Background: The human carcinoembryonic antigen (CEA), which is expressed in several cancer types, is a potential target for specific immunotherapy using recombinant vaccines. Previous studies have shown that when the CEA gene is placed into vaccinia virus, the recombinant vaccine (rV-CEA) can elicit T-cell responses in both rodents and non-human primates.
Purpose: Our objective was to determine if rVCEA could elicit CEA-specific T-cell responses in humans with appropriate human leukocyte antigen (HLA) motifs.
Methods: Peripheral blood lymphocytes (PBLs) obtained from patients with metastatic carcinoma, both before and after vaccination with rV-CEA, were analyzed for T-cell response to specific 9- to 11-mer CEA peptides selected to conform to human HLA class I-A2 motifs.
Results: While little or no T-cell growth was seen from preimmunization PBLs of patients pulsed with CEA peptides and interleukin 2 (IL-2), T-cell lines were obtained from PBLs of patients after vaccination with one to three cycles of stimulation.

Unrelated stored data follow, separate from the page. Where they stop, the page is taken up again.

-- ==== Sys2Proof/Syntax.lean ====
section
/-! DEFINITION. The commands of the part: one constructor for each row of spec/opcode_table.json.
A request row stands for a REQUEST-WRITE whose frame has that request code, a right length and a right CRC-16, judged when chip
select rises (R181); its operands are the port's master, the tag byte and the payload bytes (R192). Log entries 1 and 25. -/

namespace Sys2Proof

/-- Who submitted an internal read: a Master Supervisor, the Image Manager or the Record Store (R5). -/
inductive Requester
  | supervisor (m : Master)
  | image
  | store
deriving DecidableEq, Repr

/-- The commands. -/
inductive Instr
  /-- Power is applied (R108). -/
  | powerOn
  /-- The nRESET pin is asserted (R108). -/
  | nreset
  /-- A BOOT-READ code byte is received (R99, R100). -/
  | bootRead (m : Master)
  /-- The address phase of a BOOT-READ completes (R16). -/
  | bootReadArrival (m : Master) (addr : BitVec 24)
  /-- Chip select rises on a BOOT-READ that clocked `clocked` data bytes, `waited` of them before a read that had to wait
  was granted (R16). -/
  | bootReadEnd (m : Master) (waited clocked : Nat)
  /-- An ANSWER-READ that clocked `clocked` bytes after the dummy byte (R184). -/
  | answerRead (m : Master) (clocked : Nat)
  | statusRead (m : Master)
  | eventClear (m : Master) (bits : Byte)
  | eventMask (m : Master) (bits : Byte)
  | unknownTransactionCode (m : Master) (code : Byte)
  | unknownRequest (m : Master) (tag : Byte) (code : Byte) (payload : Bytes)
  | identify (m : Master) (tag : Byte) (payload : Bytes)
  | masterState (m : Master) (tag : Byte) (payload : Bytes)
  | announce (m : Master) (tag : Byte) (payload : Bytes)
  | restart (m : Master) (tag : Byte) (payload : Bytes)
  | partReset (m : Master) (tag : Byte) (payload : Bytes)
  | settingsRead (m : Master) (tag : Byte) (payload : Bytes)
  | settingsWrite (m : Master) (tag : Byte) (payload : Bytes)
  | stageBegin (m : Master) (tag : Byte) (payload : Bytes)
  | stageData (m : Master) (tag : Byte) (payload : Bytes)
  | stageEnd (m : Master) (tag : Byte) (payload : Bytes)
  | stageAbort (m : Master) (tag : Byte) (payload : Bytes)
  | slotQuery (m : Master) (tag : Byte) (payload : Bytes)
  | activateNext (m : Master) (tag : Byte) (payload : Bytes)
  | activateNow (m : Master) (tag : Byte) (payload : Bytes)
  | activateInstall (m : Master) (tag : Byte) (payload : Bytes)
  | trialCheck (m : Master) (tag : Byte) (payload : Bytes)
  | slotErase (m : Master) (tag : Byte) (payload : Bytes)
  | keyCreate (m : Master) (tag : Byte) (payload : Bytes)
  | keyDestroy (m : Master) (tag : Byte) (payload : Bytes)
  | keyInfo (m : Master) (tag : Byte) (payload : Bytes)
  | keyFind (m : Master) (tag : Byte) (payload : Bytes)
  | keyPublic (m : Master) (tag : Byte) (payload : Bytes)
  | keySign (m : Master) (tag : Byte) (payload : Bytes)
  | keyAgree (m : Master) (tag : Byte) (payload : Bytes)
  | keyMac (m : Master) (tag : Byte) (payload : Bytes)
  | derivePush (m : Master) (tag : Byte) (payload : Bytes)
  | derivePop (m : Master) (tag : Byte) (payload : Bytes)
  | deriveStore (m : Master) (tag : Byte) (payload : Bytes)
  | extend (m : Master) (tag : Byte) (payload : Bytes)
  | lockCell (m : Master) (tag : Byte) (payload : Bytes)
  | readCells (m : Master) (tag : Byte) (payload : Bytes)
  | readLog (m : Master) (tag : Byte) (payload : Bytes)
  | attest (m : Master) (tag : Byte) (payload : Bytes)
  | claim (m : Master) (tag : Byte) (payload : Bytes)
  | credVerify (m : Master) (tag : Byte) (payload : Bytes)
  | credPut (m : Master) (tag : Byte) (payload : Bytes)
  | credGet (m : Master) (tag : Byte) (payload : Bytes)
  | credDelete (m : Master) (tag : Byte) (payload : Bytes)
  | credList (m : Master) (tag : Byte) (payload : Bytes)
  | grantClose (m : Master) (tag : Byte) (payload : Bytes)
  | relinquish (m : Master) (tag : Byte) (payload : Bytes)
  | fuseIdentity (m : Master) (tag : Byte) (payload : Bytes)
  | fuseSigner (m : Master) (tag : Byte) (payload : Bytes)
  | closeManufacture (m : Master) (tag : Byte) (payload : Bytes)
  | gatherWindowClose
  | holdDeadline (m : Master)
  | contactExpiry (m : Master)
  | trialDeadline (m : Master)
  /-- `stuck`: for each byte of the run, the bits that were to be cleared and are left 1 (R3, R4). -/
  | programTimeLimit (stuck : Bytes)
  /-- `kept`: offsets in the sector and the bits there that keep the value they had before the erase (R9). -/
  | eraseTimeLimit (kept : List (Nat × Byte))
  | lockoutExpiry (entry : Nat)
  | grantExpiry (m : Master)
  | ownerButtonPress
  | ownerButtonRelease
  | ownerButtonHoldExpiry
  | statBlinkToggle
  | internalReadEnd (r : Requester)
  /-- `stuck`: for each byte of the run, the bits that were to be cleared and are left 1; all zero for a good program (R3, R4). -/
  | programEnd (stuck : Bytes)
  /-- `kept`: offsets in the sector and the bits there that keep the value they had before the erase; empty for a good
  erase (R9). -/
  | sectorEraseEnd (kept : List (Nat × Byte))
  /-- `blown`: whether the read-back shows the fuse blown (R44). -/
  | fuseAttemptEnd (blown : Bool)
  | cryptoJobEnd
  | flashArbitration
  | bootChoice (m : Master)
  | commitStart
  /-- `frame`: the bytes clocked after the transaction code of a REQUEST-WRITE (R181); none of a lost one, whose code byte came while
  the master was HELD or which a master reset ended before chip select rose (R180, log entry 25). -/
  | requestFrameDiscarded (m : Master) (frame : Option Bytes)
  | fuseBankReadEnd
deriving DecidableEq, Repr

end Sys2Proof
end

Cytolytic T-cell lines from three HLA-A2 patients were established with a 9-amino acid peptide (CAP-1), and the CD8+/CD4+ double-positive T-cell line (V24T) was chosen for detailed analysis. When autologous Epstein-Barr virus (EBV)-transformed B cells were either incubated with CAP-1 peptide or transduced with the CEA gene using a retroviral vector, they were lysed by the V24T cell line, but allogeneic non-A2 EBV-transformed B cells were not. The SW403 human colon carcinoma cell line, which is CEA positive and HLA-A2 positive, was also lysed by the V24T cell line, while two non-HLA-A2 CEA-positive colon carcinoma cell lines were not. To further confirm the class I HLA-A2 restricted nature of the V24T cytotoxicity, the non-HLA-A2 SW837 CEA-expressing colon carcinoma cell line was infected with a recombinant vaccinia virus expressing the HLA class I-A2 gene, and it became susceptible to V24T lysis. Cells infected with vector alone were not lysed.

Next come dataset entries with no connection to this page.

-- ==== Sys2Proof/Machine/Flags.lean ====
section
/-! DEFINITION. Event flags and ALERT (R186 to R188), fault reasons (R109), SLOT raises (R70, R186), answers (R183), and the
STAT output (R114). -/

namespace Sys2Proof.Machine

/-! ### Event flags, bit positions of 11.8 -/

def flagAnswer : BitVec 8 := 0x01#8
def flagFrameErr : BitVec 8 := 0x02#8
def flagOverrun : BitVec 8 := 0x04#8
def flagProto : BitVec 8 := 0x08#8
def flagSlot : BitVec 8 := 0x10#8
def flagOwner : BitVec 8 := 0x20#8
def flagPeer : BitVec 8 := 0x40#8
def flagFault : BitVec 8 := 0x80#8

/-- Raises a flag of a port; raising a raised flag changes nothing (11.1, R186). -/
def State.raise (s : State) (m : Master) (flag : BitVec 8) : State :=
  s.modPort m fun p => { p with flags := p.flags ||| flag }

/-- Raises OWNER on every port (R42, R164). -/
def State.raiseOwnerAll (s : State) : State :=
  ((s.raise .app flagOwner).raise .radio flagOwner).raise .line flagOwner

/-- Sets a fault reason; one other than NONE raises FAULT on the master's port and, for RADIO and LINE, PEER on APP's
(R109, R186). -/
def State.setFault (s : State) (m : Master) (f : FaultReason) : State :=
  let s := s.modSup m fun r => { r with fault := f }
  if f = .none then s
  else
    let s := s.raise m flagFault
    if m = .app then s else s.raise .app flagPeer

/-- Raises SLOT for a change of a slot of `m`: on the port of `m`, and on APP's port while APP holds update authority for
`m` (R70, R186). -/
def State.raiseSlot (s : State) (m : Master) : State :=
  let s := s.raise m flagSlot
  if m ≠ .app ∧ s.authority .app m = true then s.raise .app flagSlot else s

/-- A change of a slot entry takes effect; a change of its state or reason raises SLOT (R70). -/
def State.setSlot (s : State) (i : SlotId) (e : SlotEntry) : State :=
  let old := s.slot i
  let s := s.putSlot i e
  if old.state = e.state ∧ old.reason = e.reason then s else s.raiseSlot i.master

/-! ### Answers -/

/-- The request is still the one WORKING on its port (R183). -/
def State.live (s : State) (r : Req) : Bool :=
  decide ((s.port r.port).req = .working) && decide ((s.port r.port).no = r.no)

/-- What the WORKING request waits for. -/
def State.workOf (s : State) (r : Req) : Work := if s.live r then (s.port r.port).work else .none

/-- Records what the WORKING request waits for. -/
def State.setWork (s : State) (r : Req) (w : Work) : State :=
  if s.live r then s.modPort r.port fun p => { p with work := w } else s

/-- Makes the answer ready: the buffer is filled, the state becomes ANSWERED and ANSWER is raised; the answer of a dropped
request is discarded (R183). -/
def State.answer (s : State) (r : Req) (st : Status) (payload : Bytes) : State :=
  if s.live r then
    s.modPort r.port fun p =>
      { p with req := .answered, answer := some ⟨st, p.tag, payload⟩, flags := p.flags ||| flagAnswer, work := .none }
  else s

/-- A CRED-PUT has ended, or is given up: that its entry was removed need not be known any more (R171). -/
def State.forgetPut (s : State) (r : Req) : State :=
  s.modCreds fun c => { c with deleted := c.deleted.filter fun x => !decide (x = r) }

/-- The code of a slot reason or detail (11.8). -/
def Reason.code : Reason → Byte
  | .aborted => 0x01 | .interrupted => 0x02 | .signature => 0x03 | .signerAbsent => 0x04 | .signerRevoked => 0x05
  | .signerPendingRevoke => 0x06 | .revokeInUse => 0x07 | .wrongTarget => 0x08 | .level => 0x09 | .length => 0x0A
  | .digest => 0x0B | .flash => 0x0C | .damaged => 0x0D | .trialErrors => 0x0E | .trialBoots => 0x0F
  | .bootFailures => 0x10 | .belowFloor => 0x11 | .revokedLater => 0x12 | .format => 0x13

/-- The detail byte, 0x00 where no detail is named (R191). -/
def detailCode : Option Reason → Byte
  | none => 0x00
  | some r => r.code

/-- An answer that refuses or reports: its payload begins with the detail byte (R191). -/
def State.refuse (s : State) (r : Req) (st : Status) (detail : Option Reason := none) : State :=
  s.answer r st [detailCode detail]

/-- STORE_FULL for NO_SPACE, FLASH_FAULT for FAULT (R26, R27, R70). -/
def WriteResult.status : WriteResult → Status
  | .durable => .ok
  | .noSpace => .storeFull
  | .fault => .flashFault

/-! ### STAT (R114) -/

/-- The commit part of STAT's condition 3: a commit in progress, or its replay up to its last fuse job. -/
def State.statCommit (s : State) : Bool :=
  s.commitInProgress ||
    match s.image.replay with
    | some p => (match p.step with
      | .slotFallback | .revoke | .counter => true
      | .writes | .close => false)
    | none => false

/-- The first condition of R114's table that holds. -/
def State.statPriority (s : State) : Nat :=
  if Master.all.any fun m => decide ((s.sup m).hold = some .recovery) then 1
  else if s.creds.wiping then 2
  else if (SlotId.all.any fun i => decide ((s.slot i).state = .trial)) || s.statCommit then 3
  else 4

/-- Re-evaluates STAT: a new priority starts its pattern, a blinking one with its on period; the same priority leaves the
pattern alone (R114). -/
def State.updateStat (s : State) : State :=
  if s.statPriority = s.stat.priority then s
  else { s with stat := ⟨s.statPriority, decide (s.statPriority ≤ 3), s.clock⟩ }

/-- The length of an on or off period of a blinking pattern, in microseconds (R114). -/
def statPeriod (priority : Nat) : Option Nat :=
  if priority = 2 then some 250000 else if priority = 3 then some 1000000 else none

end Sys2Proof.Machine
end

Conclusions: This study demonstrates for the first time (a) the ability to generate a human cytolytic T-cell response to specific epitopes of CEA, (b) the class I HLA-A2 restricted nature of the T-cell mediated lysis, and (c) the ability of human tumor cells to endogenously process CEA to present a specific CEA peptide in the context of major histocompatibility complex for T-cell-mediated lysis.
Implications: These findings have implications in the development of specific second-generation cancer immunotherapy protocols.